Given that lobbying register entries that have not been amended to meet the new disclosure requirements by 30 June 2024 will automatically be transferred to the list of former lobbyists, meaning that lobbyists will no longer be entitled to contact relevant officials after 30 June 2024, lobbyists should use the remaining weeks to update their entries.
The executive footprint
On 6 March 2024, the Federal Cabinet adopted the so-called “executive footprint” by amending the Joint Rules of Procedure for the Federal Ministries5. Since 1 June 2024, the federal ministries have been required to disclose any significant influence exerted on the content of legal regulations they have drafted. According to the explanatory memorandum, such significant influence shall be deemed to apply in cases where (i) a new provision is to be included in the regulation, (ii) an initially intended provision is to be omitted, or (iii) a not insignificant change to the intended provision is to be adopted. The decision as to whether the influence was significant lies within the discretion of the competent ministry.
In view of the goals pursued by this amendment, it would appear likely that the lobbyists who significantly influenced any draft legislation are to be specified by the competent ministry, although the explanatory memorandum does not contain a clear statement in this regard. Personal data and contact details, however, will not be disclosed.
Lobbyists wishing to influence regulations drafted by the Federal Government should be aware that such influence, if successful, will likely be publicly disclosed. Against this background, it is vital to ensure that all essential comments and expert opinions submitted to the Federal Government are published on time in the lobbying register in order to avoid any discrepancy between the lobbyist’s register entry and a ministry’s statement in the executive footprint.

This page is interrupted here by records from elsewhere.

-- ==== Sys2Proof/Machine/Loader.lean ====
section
/-! DEFINITION. The commands of update sessions (R425, R427 to R433). -/

namespace Sys2Proof.Machine

/-- Record a session's source and container; a partner needs the policy's leave (R427). The lock owner's own OPEN ends the session it had: no body of a header that has not passed is ever loaded (log entry 68). -/
def Dev.openFor (d : Dev) (m : Master) (c : Container) : Dev :=
  if m = .kwager ∧ !d.on Pg.ldr LDR.POLICY_PARTNER then ((d.ldrRefused).sessionRecord m 1 lrPolicy c).ldrResult lrPolicy
  else
    let d := d.when (d.ldr.jnl.owner == masterId m && decide (d.ldr.jnl.phase ≤ phVerified)) fun d => (d.upFlash fun f => { f with staging := none }).ldrIdle
    let d := d.upLdr fun e => { e with sess := (masterId m, c) :: e.sess.filter fun x => x.1 ≠ masterId m }
    if d.ldr.jnl.phase = phIdle then (d.ldrPhase phOpen noOwner).progress else d

/-- R427: OPEN records the source and fetches the header. -/
def execOpenSession (m : Master) (c : Container) (s : State) : Host.Outcome State Fault Refusal :=
  s.run fun d => d.ldrCmd m 1 fun d => d.openFor m c

/-- R421, R428: VERIFY_HDR checks the header; on a pass it takes the lock, or is refused with BUSY. -/
def execVerifyHdr (m : Master) (s : State) : Host.Outcome State Fault Refusal :=
  s.run fun d => d.ldrCmd m 2 fun d =>
    match d.session m with
    | none => d.ldrResult lrFormat
    | some c => d.headVerify m c

/-- R427: LOAD writes the body to staging or to the loader. -/
def execLoadBody (m : Master) (s : State) : Host.Outcome State Fault Refusal :=
  s.run fun d => d.ownerCmd m 3 [phOpen] fun d => match d.ownerBody with
    | some c => d.bodyLoad c
    | none => d.ldrResult lrFormat

/-- The body stands in staging or in the loader, and the phase is LOADED (R427). -/
def Dev.bodyHere (d : Dev) : Dev :=
  let d := (d.cancel .loadComplete).ldrPhase phLoaded d.ldr.jnl.owner
  let d : Dev := match d.ownerBody with
    | some c => if c.typ = 1 then d.upFlash fun f => { f with staging := some c } else d
    | none => d
  ((d.put Pg.ldr LDR.STS_PROGRESS 100).ldrResult lrDone).progress

/-- R427: the body has arrived. -/
def execLoadComplete (s : State) : Host.Outcome State Fault Refusal :=
  s.run fun d =>
    if d.ldr.jnl.phase ≠ phLoading then d
    else if d.powerFails then d.timerTime 0 milli .loadComplete
    else d.bodyHere

/-- R421, R423, R427: VERIFY_BODY checks the stored body. -/
def execVerifyBody (m : Master) (s : State) : Host.Outcome State Fault Refusal :=
  s.run fun d => d.ownerCmd m 4 [phLoaded] fun d => match d.ownerBody with
    | some c =>
      let r := d.bodyCheck c
      if r = 0 then ((d.ldrPhase phVerified d.ldr.jnl.owner).ldrResult lrDone).progress else (d.ldrResult r).progress
    | none => d.ldrResult lrFormat

/-- The running image is copied to the return area, or the slot that does not govern is written (R427). -/
def Dev.copyBegin (d : Dev) (c : Container) : Dev :=
  let own := d.ldr.jnl.owner
  if c.typ = 1 then
    let n := (d.ldr.flash.running.map Container.size).getD 0
    (((d.ldrPhase phCopyRet own).upFlash fun f => { f with ret := none }).imageShow).copyStart n
  else ((d.ldrPhase phSlot own).upLdr fun e => { e with slot := some c }).copyStart c.size

/-- R427: ACTIVATE copies the running image to the return area, or writes the slot that does not govern. -/
def execActivate (m : Master) (s : State) : Host.Outcome State Fault Refusal :=
  s.run fun d => d.ownerCmd m 5 [phVerified] fun d => match d.ownerBody with
    | some c => d.copyBegin c
    | none => d.ldrResult lrFormat

/-- The slot write ends: the new slot verifies and governs; the lock is released (R420, R425). -/
def Dev.slotDone (d : Dev) (cal : Bool) : Dev :=
  let d : Dev := match d.ldr.slot with
    | some c => d.upFlash fun f => if c.typ = 2 then { f with cfg := some c } else { f with cal := some c }
    | none => d
  let gen := d.ldr.gen + 1
  let d := (d.upLdr fun e => { e with slot := none, gen := gen }).when cal fun d => d.record 0xC3 (srcPage Pg.ldr) ([lrDone, 1, 0, 0] ++ oct 4 gen)
  d.ldrIdle.ldrResult lrDone

/-- A package reset that the loader makes. -/
def resetBy (st : Words) (d : Dev) : Words × Dev := packageBegin (st, d)

/-- R427, R429, R431, R433: a copy ends: the next phase, or a package reset. -/
def execCopyDone (s : State) : Host.Outcome State Fault Refusal :=
  s.runReset fun st d =>
    let p := d.ldr.jnl.phase
    let d := d.cancel .copyDone
    if p < phCopyRet ∨ p = phTrial then (st, d)
    else if d.powerFails then (st, d.timerTime 0 milli .copyDone)
    else if p = phCopyRet then
      let n := (d.ldr.flash.staging.map Container.size).getD 0
      let d := d.upFlash fun f => { f with ret := f.running, running := none }
      (st, (d.ldrPhase phOverwrite d.ldr.jnl.owner).copyStart n)
    else if p = phOverwrite then
      let d := (d.upFlash fun f => { f with running := f.staging }).upJnl fun j => { j with trial := 0, expired := false, done := 0 }
      resetBy st (d.ldrPhase phTrial d.ldr.jnl.owner)
    else if p = phRestoring then
      let d := (d.upFlash fun f => { f with running := f.ret, staging := none }).upJnl fun j => { j with trial := 0, expired := false, done := 0, restored := true }
      resetBy st (d.ldrPhase phIdle noOwner)
    else (st, d.slotDone (p == phCal))

/-- R432: CONFIRM from the lock owner. -/
def execConfirm (m : Master) (s : State) : Host.Outcome State Fault Refusal :=
  s.run fun d => d.ownerCmd m 6 [phTrial] fun d => d.confirmNow

/-- R432: the conditions have held for CONF_TIME. -/
def execSelfConfirm (s : State) : Host.Outcome State Fault Refusal :=
  s.run fun d => if d.ldr.jnl.phase = phTrial ∧ d.mayConfirm ∧ !d.powerFails then d.confirmNow else d

/-- R427: ABORT before ACTIVATE. -/
def execLdrAbort (m : Master) (s : State) : Host.Outcome State Fault Refusal :=
  s.run fun d => d.ownerCmd m 7 [phOpen, phLoading, phLoaded, phVerified] fun d =>
    ((d.upFlash fun f => { f with staging := none }).upLdr fun e => { e with sess := e.sess.filter fun x => x.1 ≠ masterId m }).ldrIdle.ldrResult lrDone

/-- R425: CAL_COMMIT by PF0 collects the running calibration and writes it to the slot that does not govern. -/
def execCalCommit (m : Master) (s : State) : Host.Outcome State Fault Refusal :=
  s.run fun d => d.ldrCmd m 8 fun d =>
    if m ≠ .pf0 then d.ldrResult lrOwner
    else if d.ldr.jnl.owner ≠ noOwner then (d.ldrResult lrBusy).record 0xC3 (srcPage Pg.ldr) ([lrBusy, 1, 0, 0] ++ oct 4 d.ldr.gen)
    else
      let c := d.calCollect
      ((d.ldrPhase phCal (masterId m)).upLdr fun e => { e with slot := some c }).copyStart (256 + c.body.length)

/-- R428, R433: RESTORE by PF0 falls back to the return image. -/
def execRestoreImage (m : Master) (s : State) : Host.Outcome State Fault Refusal :=
  s.run fun d => d.ldrCmd m 9 fun d =>
    if m ≠ .pf0 then d.ldrResult lrOwner
    else if d.ldr.jnl.owner ≠ noOwner ∨ d.ldr.jnl.phase ≠ phIdle then d.ldrResult lrBusy
    else if !d.retUsable then d.ldrResult lrRollback
    else (d.ldrPhase phRestoring (masterId m)).copyStart ((d.ldr.flash.ret.map Container.size).getD 0)

/-- R428: 600 s without progress before ACTIVATE. -/
def execSessionTimeout (s : State) : Host.Outcome State Fault Refusal :=
  s.run fun d =>
    if phOpen ≤ d.ldr.jnl.phase ∧ d.ldr.jnl.phase ≤ phVerified then ((d.upFlash fun f => { f with staging := none }).upLdr fun e => { e with sess := [] }).ldrIdle
    else d

/-- R431: a write of LDR_WDOG; KICK, and the setting of EN, restart the watchdog. -/
def execKick (m : Master) (v : Nat) (s : State) : Host.Outcome State Fault Refusal :=
  s.run fun d =>
    let was := d.ldrWatched
    d.ldrWrite m 0x128 v fun d =>
      let d := d.storeReg Pg.ldr 0x128 v
      if !d.ldrWatched then d.cancel .ldrWatchdogExpiry else if bit v 30 || !was then d.ldrKick else d

/-- R431: the loader watchdog expires: the journal is marked in TRIAL, and the package is reset. -/
def execLdrWatchdogExpiry (s : State) : Host.Outcome State Fault Refusal :=
  s.runReset fun st d => if d.ldrWatched then resetBy st (d.upJnl fun j => { j with expired := j.phase == phTrial }) else (st, d)

/-- OPEN, VERIFY_HDR and, with the lock, LOAD of what the partner pushes (R427, R428). -/
def Dev.partnerPush (d : Dev) (c : Container) : Dev :=
  let d := d.openFor .kwager c
  if !d.on Pg.ldr LDR.POLICY_PARTNER then d
  else
    let d := d.headVerify .kwager c
    if d.ldr.jnl.owner = masterId .kwager ∧ d.ldr.jnl.phase = phOpen then d.bodyLoad c else d

/-- R427, R428: the partner pushes a container: OPEN, VERIFY_HDR and, with the lock, LOAD. -/
def execPartnerContainerRx (h : KwgHead) (c : Container) (s : State) : Host.Outcome State Fault Refusal :=
  s.run fun d => d.kwgTake h fun d =>
    if d.link ≠ linkUp then d
    else d.ldrCmd .kwager 1 fun d => d.partnerPush c

end Sys2Proof.Machine
end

The Bundestag has not yet adopted equivalent rules.
Tightened rules for financing political parties
The revised PartG, which has been in force since 5 March 2024, contains stricter transparency rules aiming to protect the integrity of political competition and decision-making process. In particular, the topic of sponsorship is explicitly addressed for the first time. Parties must disclose all income from sponsorship in a separate sponsorship report containing details of the sponsor and the type of sponsorship. Further, the threshold for ad hoc disclosure and publication of donations has been significantly lowered – all donations of EUR 35,000 or more are to be published immediately, together with the identity of the donor. By introducing rules on so-called “parallel campaigns”, the law also introduces enforceable obligations for unauthorized third parties directly advertising a political party.
For the first time, the PartG specifically addresses sponsorship, i.e. contributions for the promotion of a party with which the donor in return promotes their own advertising or public relations objectives. Political parties are required to list income from sponsorship in a sponsorship report in a separate section of their statement of accounts if the gross amount received in an individual case exceeds EUR 750, or EUR 6,000 in the case of multiple donations by the same person or legal entity to the same regional organization of a party in a single financial year. The information on income from sponsorship must include the name and address of the donor, a description of the type of sponsorship and other details. The rules on sponsorship will apply as of 1 January 2025.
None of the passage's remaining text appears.